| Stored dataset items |

-- ==== Sys2Proof/Certificates/Slice0/Obligations.lean ====
section
/-!
DEFINITION. The statements for the provers. Each names the rule of spec/ it formalises; what it says of an instruction is said of
every form the spec gives it, with what the instruction leaves unchanged.
-/
/-! ## Register instructions -/

namespace Sys2Proof.Claims
open Sys2Proof Sys2Proof.Machine

/-- An instruction of the table with what it computes in one lane, by the rule that gives it. -/
abbrev RegRow := (Ops → Instr) × (AluIn → AluOut)

/-- A register instruction does what its rule says: wherever it may run and no indexed operand breaks its bound, it completes; its
results stand in DST (and PD) in the lanes with `pass(l)`, and everything else keeps its value. -/
def RegisterRule (p : RegRow) : Prop :=
  ∀ (o : Ops) (s : State) (sh : Shape), s.mayRun (p.1 o) sh o → s.idxBad sh o = 0 →
    ∃ t, exec (p.1 o) s = .next t ∧ RegEffect s t o sh.dstRegs (s.pass o) fun l => p.2 (s.aluIn sh o l)

/-- The same for an instruction of a function unit of the quarter, where that unit is free (08 R194). -/
def UnitRule (fp64 : Bool) (p : RegRow) : Prop :=
  ∀ (o : Ops) (s : State) (sh : Shape), s.mayRun (p.1 o) sh o → s.idxBad sh o = 0 → s.unitBusy fp64 = false →
    ∃ t, exec (p.1 o) s = .next t ∧ RegEffect s t o sh.dstRegs (s.pass o) fun l => p.2 (s.aluIn sh o l)

/-- The sources as 32-bit and 64-bit patterns. -/
def A (i : AluIn) : BitVec 32 := BitVec.ofNat 32 i.a
def B (i : AluIn) : BitVec 32 := BitVec.ofNat 32 i.b
def C (i : AluIn) : BitVec 32 := BitVec.ofNat 32 i.c
def A64 (i : AluIn) : BitVec 64 := BitVec.ofNat 64 i.a
def B64 (i : AluIn) : BitVec 64 := BitVec.ofNat 64 i.b
/-- A 32-bit result, and one with a value for PD. -/
def put {n : Nat} (d : BitVec n) : AluOut := ⟨d.toNat, none, none⟩
def putFlag {n : Nat} (d : BitVec n) (f : Bool) : AluOut := ⟨d.toNat, none, some f⟩
/-- An exact signed result saturated to `lo` … `hi`, with whether it saturated. -/
def saturate (lo hi x : Int) : AluOut := putFlag (BitVec.ofInt 32 (max lo (min hi x))) (decide (x < lo ∨ hi < x))
/-- SUB 1: unsigned. -/
def nat (i : AluIn) : Bool := i.o.subN == 1

/-- Arithmetic (08 R203). -/
def arithmetic : List RegRow := [
  (.iadd, fun i => putFlag (A i + B i) (decide (2 ^ 32 ≤ i.a + i.b))),
  (.isub, fun i => putFlag (A i - B i) (decide (i.a < i.b))),
  (.ineg, fun i => put (-A i)),
  (.iabs, fun i => put (if (A i).msb then -A i else A i)),
  (.imul, fun i => put (A i * B i)),
  (.imulh, fun i => put ((if nat i then (A i).setWidth 64 * (B i).setWidth 64 else (A i).signExtend 64 * (B i).signExtend 64).extractLsb' 32 32)),
  (.imad, fun i => put (A i * B i + C i)),
  (.iadds, fun i => if nat i then saturate 0 (2 ^ 32 - 1) (i.a + i.b) else saturate (-2 ^ 31) (2 ^ 31 - 1) ((A i).toInt + (B i).toInt)),
  (.isubs, fun i => if nat i then saturate 0 (2 ^ 32 - 1) (i.a - i.b) else saturate (-2 ^ 31) (2 ^ 31 - 1) ((A i).toInt - (B i).toInt)),
  (.imin, fun i => put (if (if nat i then decide (i.b < i.a) else decide ((B i).toInt < (A i).toInt)) then B i else A i)),
  (.imax, fun i => put (if (if nat i then decide (i.a < i.b) else decide ((A i).toInt < (B i).toInt)) then B i else A i)),
  (.isel, fun i => put (if i.lane.pred i.o.subN then A i else B i))]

| Task prompt |
Your task is to restate all of the records above word for word.

| Written answer |
-- ==== Sys2Proof/Certificates/Slice0/Obligations.lean ====
section
/-!
DEFINITION. The statements for the provers. Each names the rule of spec/ it formalises; what it says of an instruction is said of
every form the spec gives it, with what the instruction leaves unchanged.
-/
/-! ## Register instructions -/

namespace Sys2Proof.Claims
open Sys2Proof Sys2Proof.Machine

/-- An instruction of the table with what it computes in one lane, by the rule that gives it. -/
abbrev RegRow := (Ops → Instr) × (AluIn → AluOut)

/-- A register instruction does what its rule says: wherever it may run and no indexed operand breaks its bound, it completes; its
results stand in DST (and PD) in the lanes with `pass(l)`, and everything else keeps its value. -/
def RegisterRule (p : RegRow) : Prop :=
  ∀ (o : Ops) (s : State) (sh : Shape), s.mayRun (p.1 o) sh o → s.idxBad sh o = 0 →
    ∃ t, exec (p.1 o) s = .next t ∧ RegEffect s t o sh.dstRegs (s.pass o) fun l => p.2 (s.aluIn sh o l)

/-- The same for an instruction of a function unit of the quarter, where that unit is free (08 R194). -/
def UnitRule (fp64 : Bool) (p : RegRow) : Prop :=
  ∀ (o : Ops) (s : State) (sh : Shape), s.mayRun (p.1 o) sh o → s.idxBad sh o = 0 → s.unitBusy fp64 = false →
    ∃ t, exec (p.1 o) s = .next t ∧ RegEffect s t o sh.dstRegs (s.pass o) fun l => p.2 (s.aluIn sh o l)

/-- The sources as 32-bit and 64-bit patterns. -/
def A (i : AluIn) : BitVec 32 := BitVec.ofNat 32 i.a
def B (i : AluIn) : BitVec 32 := BitVec.ofNat 32 i.b
def C (i : AluIn) : BitVec 32 := BitVec.ofNat 32 i.c
def A64 (i : AluIn) : BitVec 64 := BitVec.ofNat 64 i.a
def B64 (i : AluIn) : BitVec 64 := BitVec.ofNat 64 i.b
/-- A 32-bit result, and one with a value for PD. -/
def put {n : Nat} (d : BitVec n) : AluOut := ⟨d.toNat, none, none⟩
def putFlag {n : Nat} (d : BitVec n) (f : Bool) : AluOut := ⟨d.toNat, none, some f⟩
/-- An exact signed result saturated to `lo` … `hi`, with whether it saturated. -/
def saturate (lo hi x : Int) : AluOut := putFlag (BitVec.ofInt 32 (max lo (min hi x))) (decide (x < lo ∨ hi < x))
/-- SUB 1: unsigned. -/
def nat (i : AluIn) : Bool := i.o.subN == 1

/-- Arithmetic (08 R203). -/
def arithmetic : List RegRow := [
  (.iadd, fun i => putFlag (A i + B i) (decide (2 ^ 32 ≤ i.a + i.b))),
  (.isub, fun i => putFlag (A i - B i) (decide (i.a < i.b))),
  (.ineg, fun i => put (-A i)),
  (.iabs, fun i => put (if (A i).msb then -A i else A i)),
  (.imul, fun i => put (A i * B i)),
  (.imulh, fun i => put ((if nat i then (A i).setWidth 64 * (B i).setWidth 64 else (A i).signExtend 64 * (B i).signExtend 64).extractLsb' 32 32)),
  (.imad, fun i => put (A i * B i + C i)),
  (.iadds, fun i => if nat i then saturate 0 (2 ^ 32 - 1) (i.a + i.b) else saturate (-2 ^ 31) (2 ^ 31 - 1) ((A i).toInt + (B i).toInt)),
  (.isubs, fun i => if nat i then saturate 0 (2 ^ 32 - 1) (i.a - i.b) else saturate (-2 ^ 31) (2 ^ 31 - 1) ((A i).toInt - (B i).toInt)),
  (.imin, fun i => put (if (if nat i then decide (i.b < i.a) else decide ((B i).toInt < (A i).toInt)) then B i else A i)),
  (.imax, fun i => put (if (if nat i then decide (i.a < i.b) else decide ((A i).toInt < (B i).toInt)) then B i else A i)),
  (.isel, fun i => put (if i.lane.pred i.o.subN then A i else B i))]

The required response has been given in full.